3.11 Add a picture to a map

Argument images.url allows users to add their own pictures to a map, using url. In this part I will use two histograms on the most numerous nationalities in Moscow and St. Petersburg, based on data from the last Russian Census:

Lets create a dataframe

df <- data.frame(lang = c("Russian", "Russian"),
                 lat  = c(55.75, 59.95),
                 long = c(37.616667, 30.3),
# I use here URL shortener by Google
                 urls = c("https://goo.gl/5OUv1E",
                          "https://goo.gl/UWmvDw"))
map.feature(languages = df$lang,
            latitude = df$lat,
            longitude = df$long,
            image.url = df$urls)

Users can change the size of the pictures.

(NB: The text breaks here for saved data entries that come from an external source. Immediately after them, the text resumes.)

/-! ### The status image (R490, R491) -/

def Mach.fnImage (m : Mach) (f : Nat) : Mach :=
  let x := m.saf
  let a := x.func f
  let rec? := if (x.fnRec f).isSome then x.fnRec f else x.monRec f
  match rec? with
  | none => m.wr (Reg.SAF_FNf_STS f) 0
  | some r =>
    let typ := match rb r 2 with | 1 => 1 | 2 => 2 | 3 => 2 | n => n - 1
    let b (v : Bool) (n : Nat) : Nat := if v then n else 0
    m.wr (Reg.SAF_FNf_STS f) (BitVec.ofNat 32 (a.cause * 65536 + (if rb r 3 = 0xFF then 0 else rb r 3) * 4096 + typ * 256
      + b a.early 32 + b (x.host.testBit f) 16 + b a.dem 8 + a.state))

def Mach.axImage (m : Mach) (a : Nat) : Mach :=
  let s := m.saf.axis a
  let m1 := (((m.sb (.SAF_AXa_STS_cfg a) (m.saf.axRec a).isSome).sb (.SAF_AXa_STS_fault a) s.fault).sb (.SAF_AXa_STS_a_ok a) s.okA).sb
    (.SAF_AXa_STS_b_ok a) s.okB
  ((m1.wr (Reg.SAF_AXa_POS a) s.pa).wr (Reg.SAF_AXa_SPD a) s.spd).wr (Reg.SAF_AXa_DIFF a) s.diff

def Mach.connImage (m : Mach) (k : Nat) : Mach :=
  let c := m.saf.kon k
  let n (i : Nat) : Nat := min 255 (c.cnt.getD i 0)
  (m.s (.SAF_CONN_STS_state k) c.state).wr (Reg.SAF_CONNk_CNT k) (BitVec.ofNat 32 (n 3 * 2 ^ 24 + n 2 * 2 ^ 16 + n 1 * 2 ^ 8 + n 0))

/-- The stored CRC field of an image. -/
def scfgCrc (l : Option (List Byte)) : Nat := match l with | some l => (rw l 12).toNat | none => 0

def siCode (i : SafIn) : Nat :=
  (if i.value then 1 else 0) + (if i.pulse then 2 else 0) + (if i.disc then 4 else 0) + (if i.apart != 0 then 8 else 0)

def Saf.soCode (x : Saf) (n : Nat) : Nat :=
  let o := x.sout n
  let role := match x.soRec n with | some r => rb r 2 | none => 0
  (if o.on then 1 else 0) + (if o.mirror then 2 else 0) + (if o.edm then 4 else 0) + (if o.test then 8 else 0)
    + (if o.overload then 16 else 0) + role * 32

/-- The words of the status image before the functions. -/
def Mach.safHead (m : Mach) : Mach :=
  let x := m.saf
  let m1 := (((((((m.s .SAF_STS_state x.state).sb .SAF_STS_gate m.gate).sb .SAF_STS_permit x.permit).sb .SAF_STS_bridge_ok
    (m.b .STK_BRG_cond)).sb .SAF_STS_hb_ok x.hbOk).sb .SAF_STS_cfg_cand x.cand.isSome).sb .SAF_STS_cfg_none x.cfg.isNone).sb
    .SAF_STS_vsafe_low x.low
  let m2 := (((m1.s .SAF_STS_resets x.resets).wr Reg.SAF_VER x.ver).s .SAF_CFG_CRC_crc (scfgCrc x.cfg)).s .SAF_CAND_CRC_crc
    (scfgCrc x.cand)
  (m2.s .SAF_DEMAND_host x.host).s .SAF_VSAFE_mv (min x.mv 65535)

/-- The island publishes its image once per safety cycle (R490). -/
def Mach.safPublish (m : Mach) : Mach :=
  let m1 := iter 8 (fun n m => m.s (.SAF_SI_STS_si n) (siCode (m.saf.sin n))) m.safHead
  let m2 := iter 4 (fun n m => m.s (.SAF_SO_STS_so n) (m.saf.soCode n)) m1
  let m3 := iter 16 (fun f m => m.fnImage f) m2
  let m4 := iter 8 (fun a m => m.axImage a) m3
  iter 16 (fun k m => m.connImage k) m4

/-! ### The cycle -/

/-- What RUN does in one safety cycle. -/
def Mach.safRun (m : Mach) (e : Env) (y : SafetyIn) : Mach :=
  let m1 := (((m.vsafeStep y.mv).siStep e y).axStepAll e y).connLost e
  let (m2, accepted) := m1.resetStep e y
  let m3 := if accepted then m2.safReset e else m2
  let m4 := m3.fnStepAll e
  iter 4 (fun n m => m.soStep e y n) m4

/-- The 40 ms period of the test pulses goes on. -/
def Mach.safCount (m : Mach) : Mach :=
  m.setSaf fun x => { x with cyc := (x.cyc + 1) % 160, full := x.full || x.cyc == 159 }

/-- SAFETY_CYCLE (R459): every 250 µs. A core mismatch or a memory error puts the island into SAFE. -/
def execSafetyCycle (x : SafetyIn) (s : State) : Host.Outcome State Fault Refusal :=
  s.act fun e m =>
    if m.saf.state = 0 then m
    else
      let m1 := if x.broken then m.setIsland e 3 else m
      let m2 := m1.hbStep
      let m3 := if m2.saf.state = 2 then m2.safRun e x else m2.setSaf fun z =>
        { z with mv := x.mv, so := z.so.mapIdx fun n o => { o with mirror := x.mirror.testBit n } }
      ((m3.permitStep e).gateRestore e).safCount.safPublish

/-- APP_HEARTBEAT (R480): the firmware's sign of life, every 1 ms. -/
def Mach.hbHeard (m : Mach) : Mach := m.setSaf fun x => { x with hb := 0 }

end Sys2Proof.Machine
end

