/-! ### Steps 2 to 5 (R615, R636, R673, R686, R697) -/

/-- Step 2 and the debug port: VBAK, tamper, MAINT_N. -/
def Mach.startAon (m : Mach) (e : Env) (warm : Bool) (x : StartIn) : Mach :=
  let m1 := if m.boot.vbakLow then (m.sb .GEN_PWR_STS_vbak_low true).event e 0x0007 (some 3) (le 1 2 ++ le 1 3 ++ le 2 (x.vbak / 10)) else m
  let t := m1.boot.breach || m1.b .SEC_STS_tamper
  let m2 := if t && (!warm || m1.boot.breach) then (m1.sb .SEC_STS_tamper true).tamperEvent e true else m1
  let m3 := ((m2.sb .GEN_PINMUX_dbg (x.maintLow && decide (e.vault.life < 2))).sb .TIME_STS_master false).effSource e
  { m3 with boot := { m3.boot with vbakLow := false, breach := false }, gns := { m3.gns with start := m3.bestStart e } }

/-- Step 4 begins: the island boots into its self-test from the bank in force. -/
def Mach.startIsland (m : Mach) (e : Env) : Mach :=
  let m1 := m.islandBoot e
  let m2 := m1.setSaf fun x => { x with clk := 0, ver := BitVec.ofNat 32 (versionOf (m1.imageOf 2)) }
  m2.setIsland e 1

/-- Step 5: the BIST of every memory is its targeted test. -/
def Mach.startBist (m : Mach) (e : Env) (x : StartIn) : Mach :=
  let m1 := x.badPages.foldl (fun (m : Mach) p => (m.faultNote e 1 p 0).pageRetire e p 0 1) m
  let m2 := x.badBanks.foldl (fun (m : Mach) b => (m.faultNote e 2 b 0).bankVerdict e b true false) m1
  x.badDrone.foldl (fun (m : Mach) p => ((m.faultNote e 3 p 0).faultVerdict 3 p true |>.pageBad p).verdict e 1 p 0 true) m2

/-! ### Step 6 (R667, R668, R670) -/

/-- The slot whose image is in trial, or being copied, for a kind. -/
def Mach.slotOf (m : Mach) (kind state : Nat) : Option Nat := [0, 1].find? fun n => m.slotState n == state && m.slotKind n == kind

/-- A rollback: the fallback or previous image is in force again, and the slot has FAILED. -/
def Mach.rollback (m : Mach) (e : Env) (kind : Nat) : Mach :=
  let old := m.imageOf kind
  let new := m.oldImage kind
  let m1 := (m.setFw fun f => { f with active := upd f.active (kind - 1) fun _ => new }).sb (trialBit kind) false |>.s (trialCnt kind) 0
  let m2 := match m1.slotOf kind 6 with | some n => m1.slotTo e n 7 7 | none => m1
  let m3 := (m2.updIrq 2).event e 0xA003 (some 4) (le 1 kind ++ le 4 (versionOf old) ++ le 4 (versionOf new))
  let m4 := if kind = 1 then m3.hashDrop else m3
  if kind = 2 then m4.startIsland e else m4.copyEvent e kind 2 (unitsOf new) 0

/-- A trial start counts; the fourth rolls back. A power failure in the rollback leaves the trial at its third start. -/
def Mach.trialStart (m : Mach) (e : Env) (cut : Option Nat) (kind : Nat) : Mach :=
  if !m.b (trialBit kind) then m
  else if m.g (trialCnt kind) < 3 then m.upWrap (trialCnt kind)
  else match cut with
    | some k => (m.journal 2 kind (unitsOf (m.oldImage kind)) (min k (unitsOf (m.oldImage kind)))).sb .UPD_STS_rolling_back true
    | none => m.rollback e kind

/-- The image of a slot is put in force, on trial; a copy that fails leaves the section invalid, or the island on its old bank. -/
def Mach.slotCopy (m : Mach) (e : Env) (x : StartIn) (n : Nat) : Mach :=
  let kind := m.slotKind n
  let img := (m.slot n).image
  if m.slotState n != 4 && m.slotState n != 5 then m
  else
    let m1 := if m.slotState n = 4 then m.slotTo e n 5 0 else m
    match x.cut with
    | some k => (m1.journal 1 kind (unitsOf img) (min k (unitsOf img))).sb .UPD_STS_copying true
    | none =>
      let m2 := if kind = 1 then m1.hashDrop else m1
      if x.copyFails.contains kind then
        let m3 := if kind = 2 then m2 else m2.setFw fun f => { f with active := upd f.active (kind - 1) fun _ => none }
        (m3.slotTo e n 7 0x45).copyEvent e kind 1 (unitsOf img) 0x45
      else
        let prev := m2.imageOf kind
        let m3 := m2.setFw fun f =>
          { f with active := upd f.active (kind - 1) fun _ => img, fallback := if kind = 2 then upd f.fallback 1 fun _ => prev else f.fallback }
        let m4 := ((m3.sb (trialBit kind) true).s (trialCnt kind) 1).sb .GEN_START_copied true
        let m5 := (m4.slotTo e n 6 0).copyEvent e kind 1 (unitsOf img) 0
        if kind = 2 then m5.startIsland e else m5

/-- Power fails in step 6. -/
def Mach.copyPending (m : Mach) : Bool :=
  [0, 1].any (fun n => m.slotState n == 4 || m.slotState n == 5) || [1, 2, 3].any fun k => m.b (trialBit k) && m.g (trialCnt k) == 3

/-- Step 6: trials count, then the slots that wait are copied, 0 before 1. -/
def Mach.startCopy (m : Mach) (e : Env) (x : StartIn) : Mach :=
  let m1 := (m.sb .UPD_STS_copying false).sb .UPD_STS_rolling_back false
  let m2 := [1, 2, 3].foldl (fun (m : Mach) k => m.trialStart e x.cut k) m1
  let m3 := [0, 1].foldl (fun (m : Mach) n => m.slotCopy e x n) m2
  if x.cut.isSome || m3.fw.backup != [] then m3 else m3.wr Reg.UPD_JOURNAL 0

/-! ### Step 7 (R616, R651, R653, R660) -/

/-- The rollback rule lets an image start: a section without an image verifies never. -/
def imageFresh (e : Env) (kind : Nat) (i : Option Image) : Bool :=
  match i with
  | some i => !e.locked || decide (e.vault.ctr.getD (kindCtr kind) 0 ≤ secVer i.version)
  | none => false

/-- Step 7 chooses the firmware image; a valid boot-hash cache stands for the verification of the active slot. -/
def Mach.startImage (m : Mach) (e : Env) (x : StartIn) : Mach :=
  let act := m.b .UPD_STS_hash_cache || (x.activeOk && imageFresh e 1 (m.imageOf 1))
  let fb := x.fallbackOk && m.fw.backup.head? != some 1 && imageFresh e 1 (m.oldImage 1)
  let first := decide (m.boot.attempts < 4)
  let useFb := if first then !act && fb else fb
  let m1 := if act || fb then (m.sb .GEN_START_fallback useFb).sb .UPD_STS_hash_cache (act && !useFb)
    else (m.sb .GEN_START_boot_rom true).sb .UPD_STS_hash_cache false
  let i := if useFb then m1.oldImage 1 else m1.imageOf 1
  let m2 := { m1 with stk := { m1.stk with fmt := match i with | some i => i.fmt | none => 0 },
                      gns := { m1.gns with stopped := !(x.gnssOk && imageFresh e 3 (m1.imageOf 3)) } }
  (m2.s .STK_SHADOW_FMT_own m2.stk.fmt).updSync

/-! ### Step 8 (R627 to R629) -/

/-- The number of bits a class takes in GEN_CFG_STS. -/
def Mach.cfgFields (m : Mach) (a b c chosen rule : Nat) : Mach :=
  let m1 := ((m.s .GEN_CFG_STS_copy_a a).s .GEN_CFG_STS_copy_b b).s .GEN_CFG_STS_copy_c c
  ((m1.s .GEN_CFG_STS_chosen chosen).s .GEN_CFG_STS_rule rule).sb .GEN_CFG_STS_split (rule == 4)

df <- data.frame(lang = c("Russian", "Russian"),
                 lat  = c(55.75, 59.95),
                 long = c(37.616667, 30.3),
# I use here URL shorter by Google
                 urls = c("https://goo.gl/5OUv1E",
                          "https://goo.gl/UWmvDw"))
map.feature(languages = df$lang,
            latitude = df$lat,
            longitude = df$long,
            image.url = df$urls,
            image.width = 200,
            image.height = 200)

It can be moved from the actual point:

df <- data.frame(lang = c("Russian", "Russian"),
                 lat  = c(55.75, 59.95),
                 long = c(37.616667, 30.3),
# I use here URL shorter by Google
                 urls = c("https://goo.gl/5OUv1E",
                          "https://goo.gl/UWmvDw"))
map.feature(languages = df$lang,
            latitude = df$lat,
            longitude = df$long,
            image.url = df$urls,
            image.width = 150,
            image.height = 150,
            image.X.shift = 10,
            image.Y.shift = 0)

Using this argument users can plot their own markers, any chart connected to a point or even their own legend. It is important to know that by using transparent .png files, the user can plot additional legend text on the map.

4. Citing lingtyplogy

It is realy important to cite R and R packages when you use them. For this purpose use citation R function:

citation("lingtypology")
## 
## Moroz G (2017). _lingtypology: Linguistic Typology and Mapping_.
## <URL: http://CRAN.R-project.org/package=lingtypology>.
## 
## A BibTeX entry for LaTeX users is
## 
##   @Manual{,
##     title = {lingtypology: Linguistic Typology and Mapping},
##     author = {George Moroz},
##     year = {2017},
##     url = {http://CRAN.R-project.org/package=lingtypology},
##   }